/-- BLOAD. -/
def execBload (plot : Fin 16) (s : State) : Out :=
  .next (s.issue plot 0x30 [(11, 8), (23, 16), (63, 32)] (fun v =>
    let t := fld v 23 16
    let src := s.tref plot v 32
    if (pairMode t t).isNone || src % 64 != 0 then s.failPlot plot 0x203
    else if s.dataTop plot < src + tileBytes t then s.failPlot plot 0x204
    else
      let m := s.getMarked (.tilth plot src) (tileBytes t)
      let marks := (m.2.map (fun (y : Byte × Bool) => y.2)).toArray
      let trans := bit v 11
      let badCol (n : Nat) : Bool := marks.any id &&
        (List.range (depthOf t)).any (fun k => marks.getD (elemByte t (tileIndex (depthOf t) trans k n)) false)
      let tile : Tile := { ty := t, data := m.2.map (fun (y : Byte × Bool) => y.1), trans := trans, bad := (List.range 256).filter badCol }
      let b := s.bed plot (fld v 9 8)
      (s.setBed plot (fld v 9 8) (if bit v 10 then { b with buf1 := tile } else { b with buf0 := tile })).advance plot))

/-- Columns of a tile, each K numbers. -/
def tileColumns (t : Tile) : List (List Num) :=
  let e := ((elems t.ty (depthOf t.ty * 256) t.data).map (elemNum t.ty)).toArray
  (List.range 256).map (fun n => (List.range (depthOf t.ty)).map (fun k => e.getD (tileIndex (depthOf t.ty) t.trans k n) (.fin false 0 0)))

/-- Rows of K numbers. -/
def rowsOf (k : Nat) : Nat → List Num → List (List Num)
  | 0, _ => []
  | n + 1, l => l.take k :: rowsOf k n (l.drop k)

/-- ROW0 and M of a bed command in bits [lo+31:lo] are in range (R596). -/
def rowsOk (m row0 : Nat) : Bool := decide (1 ≤ m) && decide (m ≤ 256) && decide (row0 + m ≤ 256)

/-- Count MACs (R629, R630). -/
def State.countMacs (s : State) (p n : Nat) : State :=
  let s := s.bumpBy O.macs n
  s.modPlot p (fun x => { x with macs := (x.macs + n) % 2 ^ 64, macsOvf := x.macsOvf || decide (2 ^ 64 ≤ x.macs + n) })

/-- MATMUL (R601, R602). -/
def execMatmul (plot : Fin 16) (s : State) : Out :=
  .next (s.issue plot 0x31 [(10, 8), (23, 16), (63, 32), (79, 64), (95, 80)] (fun v =>
    let k := fld v 9 8
    let b := s.bed plot k
    let tile := if bit v 10 then b.buf1 else b.buf0
    let ta := fld v 23 16
    let a := s.tref plot v 32
    let m := fld v 79 64
    let row0 := fld v 95 80
    let depth := depthOf ta
    let rowBytes := depth * typeBits ta / 8
    if pairMode tile.ty ta != some b.mode || !rowsOk m row0 || a % 64 != 0 then s.failPlot plot 0x203
    else if s.dataTop plot < a + m * rowBytes then s.failPlot plot 0x204
    else
      let g := s.getMarked (.tilth plot a) (m * rowBytes)
      let rows := rowsOf depth m ((elems ta (m * depth) (g.2.map (fun (y : Byte × Bool) => y.1))).map (elemNum ta))
      let cols := tileColumns tile
      let cells := (rows.mapIdx (fun i r =>
        let badRow := ((g.2.drop (i * rowBytes)).take rowBytes).any (fun y => y.2)
        cols.mapIdx (fun n c =>
          let j := (row0 + i) * 256 + n
          (wideAdd (b.cell j) (dotImage b.ew r c), badRow || tile.bad.contains n || kvGet false b.bad j)))).flatten
      ((s.setBed plot k (b.setCells (row0 * 256) cells)).countMacs plot (m * depth * 256)).advance plot))

/-- ACC_CLEAR: MODE 0 and 2 have a fixed EW (R601; log entry 37). -/
def execAccClear (plot : Fin 16) (s : State) : Out :=
  .next (s.issue plot 0x32 [(9, 8), (23, 16), (27, 24), (47, 32)] (fun v =>
    let mode := fld v 23 16
    let ew := sext 16 (fld v 47 32 + s.idx plot (fld v 27 24))
    if 2 < mode || (mode = 1 && (ew < -320 || 320 < ew)) then s.failPlot plot 0x203
    else
      let b := s.bed plot (fld v 9 8)
      let b' : Bed := { b with mode := mode, ew := (if mode = 0 then 56 else if mode = 2 then 88 else ew), base := none, cells := [], bad := [] }
      (s.setBed plot (fld v 9 8) b').advance plot))

/-- ACC_ADDW (R605). -/
def execAccAddw (plot : Fin 16) (s : State) : Out :=
  .next (s.issue plot 0x33 [(9, 8), (63, 32), (79, 64), (95, 80)] (fun v =>
    let k := fld v 9 8
    let b := s.bed plot k
    let src := s.tref plot v 32
    let m := fld v 79 64
    let row0 := fld v 95 80
    if !rowsOk m row0 || src % 64 != 0 then s.failPlot plot 0x203
    else if s.dataTop plot < src + m * 4096 then s.failPlot plot 0x204
    else
      let g := s.getMarked (.tilth plot src) (m * 4096)
      let cells := (elems 8 (m * 256) (g.2.map (fun (y : Byte × Bool) => y.1))).mapIdx (fun i w =>
        let j := row0 * 256 + i
        (wideAdd (b.cell j) (wideOf w), ((g.2.drop (16 * i)).take 16).any (fun y => y.2) || kvGet false b.bad j))
      (s.setBed plot k (b.setCells (row0 * 256) cells)).advance plot))

/-- The type that ACC_STORE writes under FMT. -/
def fmtType : Nat → Option Nat
  | 0 => some 4
  | 1 => some 2
  | 2 => some 3
  | 3 => some 8
  | 4 => some 7
  | _ => none

/-- What rounding a cell to a floating-point type adds to the flags (R606). -/
def roundFlags (t : Nat) (w : Wide) (bits : Nat) : Arith :=
  { inexact := w.inexact, ovf := w.ovf, nan := w.nan || isNanBits t bits }

/-- Flags of several. -/
def orAll (l : List Arith) : Arith := l.foldl Arith.or {}

/-- Elements with their poison as bytes with their marks. -/
def packMarked (t : Nat) (l : List (Nat × Bool)) : List (Byte × Bool) :=
  l.flatMap (fun (y : Nat × Bool) => (natLe (typeBits t / 8) y.1).map (fun b => (b, y.2)))
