/-- The selectors that a host-face reset returns to their defaults (R785). -/
def State.resetSplit (s : State) : State :=
  let s := s.unbindMigRow
  let s := s.each [O.splitWalk, O.splitFault, O.splitMig, O.splitClassify, O.splitCap, O.splitStakeTo] (fun s k => s.setVal k (odDefault k))
  { s with plat := { s.plat with mode := false, switching := none }, flt := { s.flt with mode := false }, fc := { s.fc with mode := false } }

/-- Everything that GCORE, RTR and the plots hold, but for COH_WINDOW and the registers of the global block. -/
def State.clearGcore (s : State) : State :=
  let s : State := { s with
    g := {}, drill := {},
    plat := { mode := s.plat.switching.getD s.plat.mode },
    flt := { mode := s.flt.mode },
    mig := { hostMode := s.mig.hostMode, migRow := s.mig.migRow },
    rot := { s.rot with freeing := [] },
    plots := (s.plots.map (fun (e : Nat × Plot) => (e.1, e.2.cleared s.now))).filter (fun e => decide (e.2 ≠ {})) }
  (((s.resetRegs 0x40000 0x80000).resetRegs 0x100000 0x800000).resetRegs 0x2000000 0x3000000).bindMigRow

/-- Frozen is released, unless the package is fenced (R317). -/
def State.unfreeze (s : State) : State :=
  let k := s.rg Rg.freezeCause &&& 8
  let s' : State := { s with host := { s.host with frozen := k != 0 } }
  s'.setRg Rg.freezeCause k

/-- The erases in progress: of SEED descriptors that have begun at their die. -/
def State.erasing (s : State) : List Slot :=
  s.g.store.filter (fun x => x.d.opcode == 3 && x.d.sop == 2 && x.state == .started && x.result.isNone
    && s.seedTurn x.furrow x.seq x.d && s.seedOpCheck x.d == 0 && !s.pwr.nandPause)

/-- An erase in progress completes although its descriptor goes (R148). -/
def State.endErases (s : State) : State := s.each s.erasing (fun s x => s.nandErase (nBlockId x.d.naddr))

/-- Every erase in progress is aborted (R65, R131, R148): its block holds nothing known until it is erased again. -/
def State.abortErases (s : State) : State :=
  s.each s.erasing (fun s x =>
    s.setSeed (fun d => { d with
      raw := memZero d.raw (nandAddr (nBlockId x.d.naddr) 0 0 0) (nandAddr (nBlockId x.d.naddr + 1) 0 0 0),
      blocks := kvPut d.blocks (nBlockId x.d.naddr) { kvGet {} d.blocks (nBlockId x.d.naddr) with next := none, aborted := true } }))

/-- The scrub that HBM_SCRUB_ON_RESET orders (R125, R512). -/
def State.scrubOnReset (s : State) : State :=
  if s.val O.hbmScrubOnReset = 1 && s.hbmOn then
    let lines := (s.coh.snoopFilter.map (fun e => e.1)).filter (fun g => (s.cohWindowOf (g * 64)).isSome)
    ({ s with coh := { s.coh with scrubbing := lines } } : State).pendScrub.snoops lines true
  else s
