/-- The aligned 8-byte word at an offset of the collector's registers. -/
def State.readCollector (s : State) (off : Nat) : Nat :=
  if 0x1010000 ≤ off && off < 0x1030000 then
    let n := (off - 0x1010000) / 0x40
    if (srcInfo n).isNone then 0
    else match off % 0x40 / 8 with
      | 0 => s.srcStatus n
      | 1 => s.srcCount n
      | 2 => s.srcCfgRead n
      | 4 => bytesAt (s.srcFirst n) 0 8
      | 5 => bytesAt (s.srcFirst n) 8 8
      | 6 => bytesAt (s.srcFirst n) 16 8
      | 7 => bytesAt (s.srcFirst n) 24 8
      | _ => 0
  else
    let o := (off - 0x1000000) / 8 * 8
    if 0x100 ≤ o && o < 0x200 then s.srcMap ((o - 0x100) / 8) (fun x => x.sticky)
    else if 0x200 ≤ o && o < 0x300 then s.srcMap ((o - 0x200) / 8) (fun x => x.live)
    else match o with
      | 0x00 => 2048 + 1024 * 2 ^ 12 + 16 * 2 ^ 23 + 64 * 2 ^ 28 + 16 * 2 ^ 35
      | 0x08 => s.fcStatus
      | 0x10 => s.rg Rg.fcRingBase
      | 0x18 => b2n s.fc.ringEnable
      | 0x20 => s.fc.head + s.fc.tail * 2 ^ 32
      | 0x28 => s.fc.lost
      | 0x30 => s.fc.dropped
      | 0x38 => b2n s.fc.lostOvf + 2 * b2n s.fc.droppedOvf
      | 0x60 => bytesAt s.fcPeek 0 8
      | 0x68 => bytesAt s.fcPeek 8 8
      | 0x70 => bytesAt s.fcPeek 16 8
      | 0x78 => bytesAt s.fcPeek 24 8
      | _ => 0

/-- A write of FC_SRC_STATUS: STICKY and the overflow bits are W1C. -/
def State.writeSrcStatus (s : State) (n v : Nat) : State :=
  let s := if bit v 0 then s.clearSticky n else s
  let x := s.src n
  s.setSrc n { x with eventsOvf := x.eventsOvf && !bit v 8, lostOvf := x.lostOvf && !bit v 9, recoveriesOvf := x.recoveriesOvf && !bit v 10 }

/-- Code 1-5 of FC_REACT; 0, 6 and 7 are reserved. -/
def State.writeFcReact (s : State) (v : Nat) (rid : Half) : State := s.fcReact (fld v 10 0) (fld v 18 16) rid

/-- A write to the collector's registers at their own offset: none where the offset holds none that software writes. -/
def State.writeCollector (s : State) (off v : Nat) (rid : Half) : Option State :=
  if 0x1010000 ≤ off && off < 0x1030000 then
    let n := (off - 0x1010000) / 0x40
    match off % 0x40 with
    | 0x00 => some (if (srcInfo n).isSome then s.writeSrcStatus n v else s)
    | 0x10 => some (s.writeSrcCfg n v rid)
    | _ => none
  else match off - 0x1000000 with
    | 0x08 => some { s with fc := { s.fc with queueOvf := s.fc.queueOvf && !bit v 16, stagingFull := s.fc.stagingFull && !bit v 17, fatalLost := s.fc.fatalLost && !bit v 19 } }
    | 0x10 => some (s.writeFcRingBase v rid)
    | 0x18 => some (s.writeFcCtrl v rid)
    | 0x20 => some (s.writeFcHead v rid)
    | 0x38 => some { s with fc := { s.fc with lostOvf := s.fc.lostOvf && !bit v 0, droppedOvf := s.fc.droppedOvf && !bit v 1 } }
    | 0x40 => some (s.writeFcReact v rid)
    | 0x48 => some (s.writeFcPop v rid)
    | _ => none

end Sys2Proof.Machine
end

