/-- A write of a register of a furrow context, or of the furrows' global block. -/
def State.furrowWrite (s : State) (a v : Nat) (rid : Half) : State :=
  if a < 0x340000 then
    let n := (a - 0x300000) / 0x40
    let f := s.fur n
    match a % 0x40 with
    | 0x28 => s.writeFctxCtrl n v
    | 0x30 => s.setFur n { f with tailRejected := f.tailRejected && !bit v 3, inlineRejected := f.inlineRejected && !bit v 4 }
    | 0x38 => s
    | o => s.writeFctx n (o / 8) v rid
  else if a = 0x340008 then (if 10000 < v % 2 ^ 16 then s.valueErr a 4 rid else s.setRg a (v % 2 ^ 16))
  else s

/-- A write of the stake window. -/
def State.stakeWrite (s : State) (a v : Nat) (rid : Half) : State :=
  if a < 0x480000 then (s.stakeSetOp ((a - 0x400000) / 8) v).settleStakes
  else if a < 0x500000 then (s.stakeAddOp .host ((a - 0x480000) / 8) v).settleStakes
  else if a < 0x502000 then s.writeStakeGroup ((a - 0x500000) / 8) v rid
  else if a = 0x510008 then s.cancelWait (fld v 13 0) (fld v 31 16)
  else if a = 0x510018 then (if bit v 0 then { s with g := { s.g with wrapValid := false } } else s)
  else s

/-- A write of a register of the mirror. -/
def State.mirrorWrite (s : State) (a v : Nat) (rid : Half) : State :=
  if 0x820000 ≤ a then (if a % 0x1000 = 0 then s.slotWrite ((a - 0x820000) / 0x1000) v rid else s)
  else match a with
    | 0x800010 => { s with mir := { s.mir with head := v % 2 ^ 32 } }
    | 0x800018 => s.setRg a (v % 4)
    | 0x800028 => { s with mir := { s.mir with lostOvf := s.mir.lostOvf && !bit v 0, reqOvf := s.mir.reqOvf && !bit v 1 } }
    | _ => s

/-- A write of a register of a plot's window. -/
def State.plotWrite (s : State) (a v : Nat) (rid : Half) : State :=
  let n := (a - 0x2000000) / 0x100000
  match a % 0x100000 with
  | 0x20 => s.modPlot n (fun x => { x with arith :=
      { inexact := x.arith.inexact && !bit v 0, ovf := x.arith.ovf && !bit v 1, nan := x.arith.nan && !bit v 2,
        intSat := x.arith.intSat && !bit v 3, fp8Sat := x.arith.fp8Sat && !bit v 4, oob := x.arith.oob && !bit v 5,
        trunc := x.arith.trunc && !bit v 6 } })
  | 0x28 => s.writeTilthSplit n v rid
  | 0x30 => s.writePlotCtrl n v
  | 0x40 => if bit v 0 then s.modPlot n (fun x => { x with macsOvf := false }) else s
  | _ => s

/-- A register takes a write of its own width at its own offset; a register that software does not write keeps its
value. -/
def State.writeReg (s : State) (a v : Nat) (rid : Half) : State :=
  if a < 0x100000 then s.gateWrite a v rid
  else if a < 0x200000 then s.drillWrite a v rid
  else if a < 0x300000 then s.platWrite a v rid
  else if a < 0x400000 then s.furrowWrite a v rid
  else if a < 0x800000 then s.stakeWrite a v rid
  else if a < 0x1000000 then s.mirrorWrite a v rid
  else if a < 0x2000000 then (s.writeCollector a v rid).getD s
  else s.plotWrite a v rid

/-- A write to a buffer area, with its byte enables (R292). -/
def State.bufferWrite (s : State) (r : MemReq) : State :=
  ((r.data.zip (reqEnables r)).foldl (fun (x : State × Nat) (d : Byte × Bool) =>
    (if d.2 then x.1.setRg (x.2 / 8 * 8) (setFld (x.1.rg (x.2 / 8 * 8)) (8 * (x.2 % 8) + 7) (8 * (x.2 % 8)) d.1.toNat) else x.1, x.2 + 1))
    (s, r.off)).1

/-- MMIO_ERR_INFO shows the request itself where the register's write captured an error (R296). -/
def State.recapture (s t : State) (r : MemReq) : State :=
  if !bit (s.rg Rg.mmioErrInfo) 0 && bit (t.rg Rg.mmioErrInfo) 0 then
    (t.setRg Rg.mmioErrInfo (mmioInfo .value .control true r)).setRg Rg.mmioErrOffset (r.off % 2 ^ 39)
  else t

/-- A write to the control window that a block serves: shapes of R291. -/
def State.controlApply (s : State) (r : MemReq) : State :=
  let w := r.off / 8 * 8
  let v := leNat (r.data.take r.len)
  let shape := s.mmioErr .shape .control true r
  if inBuffer r && r.len ≤ s.maxPayload then s.bufferWrite r
  else if r.off / 8 != (r.off + r.len - 1) / 8 then shape
  else match s.wordKindNow w with
    | 0 => s.bump O.mmioDiscarded
    | 1 => if r.off = w && r.len = 8 && reqWhole r then s.recapture (s.writeReg w v r.rid) r else shape
    | k =>
      if r.off = w && r.len = 8 && reqWhole r then
        let t := s.writeReg w (v % 2 ^ 32) r.rid
        s.recapture (if k = 3 then t.writeReg (w + 4) (v / 2 ^ 32) r.rid else t) r
      else if r.len = 4 && reqWhole r && r.off = w then s.recapture (s.writeReg w v r.rid) r
      else if k = 2 && w + 4 ≤ r.off then s.bump O.mmioDiscarded
      else if r.len = 4 && reqWhole r && r.off = w + 4 then s.recapture (s.writeReg (w + 4) v r.rid) r
      else shape

/-- A write of the control window. -/
def State.controlWrite (s : State) (held : Bool) (r : MemReq) : State :=
  let a := s.gateReq held .control true r
  if !a.2 then a.1
  else match plotWindowOf r.off with
    | some n =>
      let p := a.1.plotWindow n .control true r
      if p.2 then p.1.controlApply r else p.1
    | none => a.1.controlApply r

/-! ### The doorbell window (R293, R348) -/

/-- A write of the doorbell window. -/
def State.doorbellWrite (s : State) (held : Bool) (r : MemReq) : State :=
  let a := s.gateReq held .doorbell true r
  if !a.2 then a.1
  else
    let s := a.1
    let n := r.off / 0x1000
    let o := r.off % 0x1000
    let v := leNat (r.data.take r.len)
    if o = 0 && (r.len = 4 || r.len = 8) && reqWhole r then
      (if 2 ^ 32 ≤ v then s.mmioErr .value .doorbell true r else s.tailOp n v)
    else if 0x800 ≤ o && o % 0x40 = 0 && r.len = 64 && reqWhole r then s.inlineOp n r.data
    else s.mmioErr .shape .doorbell true r

/-- A read of the doorbell window: DB_INDEX and DB_STATE; every other offset reads 0. -/
def State.doorbellRead (s : State) (held : Bool) (r : MemReq) : State :=
  let a := s.gateReq held .doorbell false r
  if !a.2 then a.1
  else
    let s := a.1
    let f := s.fur (r.off / 0x1000)
    let v := match r.off % 0x1000 / 8 * 8 with
      | 0x80 => f.head + f.tail * 2 ^ 32
      | 0x88 => f.seq + f.state.code * 2 ^ 32
      | _ => 0
    if r.len ≤ 8 && r.off / 8 = (r.off + r.len - 1) / 8 then s.answerWord r v
    else s.completeMarked r (List.replicate r.len (0, false))

/-! ### The aperture window (R253-R255) -/

/-- Where an aperture request goes. -/
inductive ApTarget where
  | hbm (a : Nat) | tilth (p off : Nat)
  deriving DecidableEq, Repr

/-- The part of the aperture space a request reaches, none where any of it is not backed. -/
def State.apTarget (s : State) (off len : Nat) : Option ApTarget :=
  let a := fld (s.rg Rg.apertureMap) 8 0 * 2 ^ 30 + off
  let e := a + max len 1
  if 2 ^ (20 + s.barSize) < off + max len 1 then none
  else if e ≤ hbmBytes then some (.hbm a)
  else if 0x7000000000 ≤ a && e ≤ 0x7100000000 && (a - 0x7000000000) / 0x10000000 = (e - 1 - 0x7000000000) / 0x10000000 then
    some (.tilth ((a - 0x7000000000) / 0x10000000) (a % 0x10000000))
  else none

/-- A request reaches its target: a snoop or a plot's wake may have to come first, and it is then held. -/
def State.reachAp (s : State) (t : ApTarget) (write snoopsWrite : Bool) (r : MemReq) : State × Bool :=
  match t with
  | .hbm a =>
    let c := s.cohAccess snoopsWrite a r.len
    if c.2 then c else (c.1.holdRequest .aperture write r, false)
  | .tilth p _ =>
    let w := s.plotWindow p .aperture write r
    (if w.2 then w.1.modPlot p (fun x => { x with idleSince := s.now }) else w.1, w.2)

/-- A host write reaches a plot's program store: every resident program whose bytes it touches goes (R586). A write into the
gleaner cache drops rows, which ones the spec leaves open. -/
def State.touchTilth (s : State) (p off : Nat) (en : List Bool) : State :=
  let hit (lo hi : Nat) : Bool := ((List.range en.length).filter (fun i => (en[i]?).getD false)).any (fun i => lo ≤ off + i && off + i < hi)
  let s := s.modPlot p (fun x => { x with resident := x.resident.filter (fun g => !hit g.place (g.place + g.size)) })
  if hit (s.dataTop p) 0xFC00000 && !(s.plot p).gcache.isEmpty then
    let d := s.draw
    d.2.modPlot p (fun x => { x with gcache := (x.gcache.mapIdx (fun i e => (i, e))).filterMap (fun y => if bit d.1 y.1 then some y.2 else none) })
  else s

/-- Store the enabled bytes at a target. -/
def State.putAp (s : State) (t : ApTarget) (d : List (Byte × Bool)) (bad : Bool) : State :=
  match t with
  | .hbm a => s.hbmWrite a d bad
  | .tilth p o => (s.setTilth p (storeWrite (s.tilthStore p) o d bad)).touchTilth p o (d.map (fun (y : Byte × Bool) => y.2))

/-- The bytes at a target with their marks. -/
def State.getAp (s : State) (t : ApTarget) (n : Nat) : State × List (Byte × Bool) :=
  match t with
  | .hbm a => let r := s.hbmRead a n; (r.1, r.2.1.zip (byteMarks r.1.host.poison a n))
  | .tilth p o => (s, (memRead (s.plot p).tilth o n).zip (byteMarks (s.plot p).poison o n))

/-- A read of the aperture. -/
def State.apertureReadOp (s : State) (held : Bool) (r : MemReq) : State :=
  let a := s.gateReq held .aperture false r
  if !a.2 then a.1
  else if s.maxRead < r.len then a.1.unsupported r false
  else match a.1.apTarget r.off r.len with
    | none => a.1.unsupported r false
    | some t =>
      let k := a.1.reachAp t false false r
      if !k.2 then k.1
      else
        let d := k.1.getAp t r.len
        d.1.completeMarked r d.2

/-- A write of the aperture. -/
def State.apertureWriteOp (s : State) (held : Bool) (r : MemReq) : State :=
  let a := s.gateReq held .aperture true r
  if !a.2 then a.1
  else if s.maxPayload < r.len then a.1.malformed r
  else match a.1.apTarget r.off r.len with
    | none => a.1.unsupported r true
    | some t =>
      let k := a.1.reachAp t true true r
      if !k.2 then k.1
      else
        let s := if r.ep then k.1.aer Ue.poison true (k.1.reqHeader true r) else k.1
        s.putAp t ((r.data.take r.len).zip (reqEnables r)) r.ep

/-! ### AtomicOps (R249) -/

/-- The two operands of a CAS, as the request carries them. -/
def casCompare (r : MemReq) : Nat := leNat (r.data.take 8)
def casSwap (r : MemReq) : Nat := leNat ((r.data.drop 8).take 8)

/-- A CAS of 64 bits, which answers the value found: on the aperture, or on a stake value. -/
def State.casOp (s : State) (held : Bool) (win : Window) (r : MemReq) : State :=
  let a := s.gateReq held win false r
  if !a.2 then a.1
  else
    let s := a.1
    if r.ep then s.unsupported r false
    else if win == .aperture then
      match s.apTarget r.off 8 with
      | none => s.unsupported r false
      | some t =>
        let k := s.reachAp t false true r
        if !k.2 then k.1
        else
          let d := k.1.getAp t 8
          let found := leNat (d.2.map (fun (y : Byte × Bool) => y.1))
          let s := if found = casCompare r then d.1.putAp t (enAll (natLe 8 (casSwap r))) false else d.1
          s.completeMarked r d.2
    else if win == .control && decide (0x400000 ≤ r.off) && decide (r.off < 0x480000) && r.off % 8 == 0 then
      let k := (r.off - 0x400000) / 8
      let found := s.stake k
      let s := if found = casCompare r then (s.putStake k (casSwap r)).settleStakes else s.bump O.ops
      s.completeData r (natLe 8 found)
    else s.unsupported r false

/-- An AtomicOp: only a CAS of 64 bits is served (R307). -/
def State.atomicAt (s : State) (held : Bool) (win : Window) (r : MemReq) : State :=
  if r.atomic == some true then s.casOp held win r
  else
    let a := s.gateReq held win false r
    if a.2 then a.1.unsupported r false else a.1

/-! ### Requests by window, and requests that were held -/

/-- A read of a window. -/
def State.readAt (s : State) (held : Bool) (win : Window) (r : MemReq) : State :=
  match win with
  | .control => s.controlRead held r
  | .doorbell => s.doorbellRead held r
  | .aperture => s.apertureReadOp held r
  | .config => s

/-- A write of a window. -/
def State.writeAt (s : State) (held : Bool) (win : Window) (r : MemReq) : State :=
  match win with
  | .control => s.controlWrite held r
  | .doorbell => s.doorbellWrite held r
  | .aperture => s.apertureWriteOp held r
  | .config => s

/-- A request goes to the window it lies in, or matches none (R252, R307). -/
def State.atWindow (s : State) (r : MemReq) (posted : Bool) (f : Window → MemReq → State) (w : Option (Window × Nat)) : State :=
  match w with
  | some w => f w.1 { r with off := w.2 }
  | none => s.noWindow r posted

/-- A memory read of the host: the base registers give its window (R252). -/
def State.hostRead (s : State) (r : MemReq) : State :=
  let r : MemReq := { r with data := [], atomic := none }
  s.atWindow r false (s.readAt false) (s.locate r)

/-- A memory write of the host. -/
def State.hostWrite (s : State) (r : MemReq) : State :=
  let r : MemReq := { r with atomic := none }
  s.atWindow r true (s.writeAt false) (s.locate r)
------------------------
◆ About this exercise
Please give the number of lines in the material above that contain the string "leNat", and nothing else.

◆ Solution
5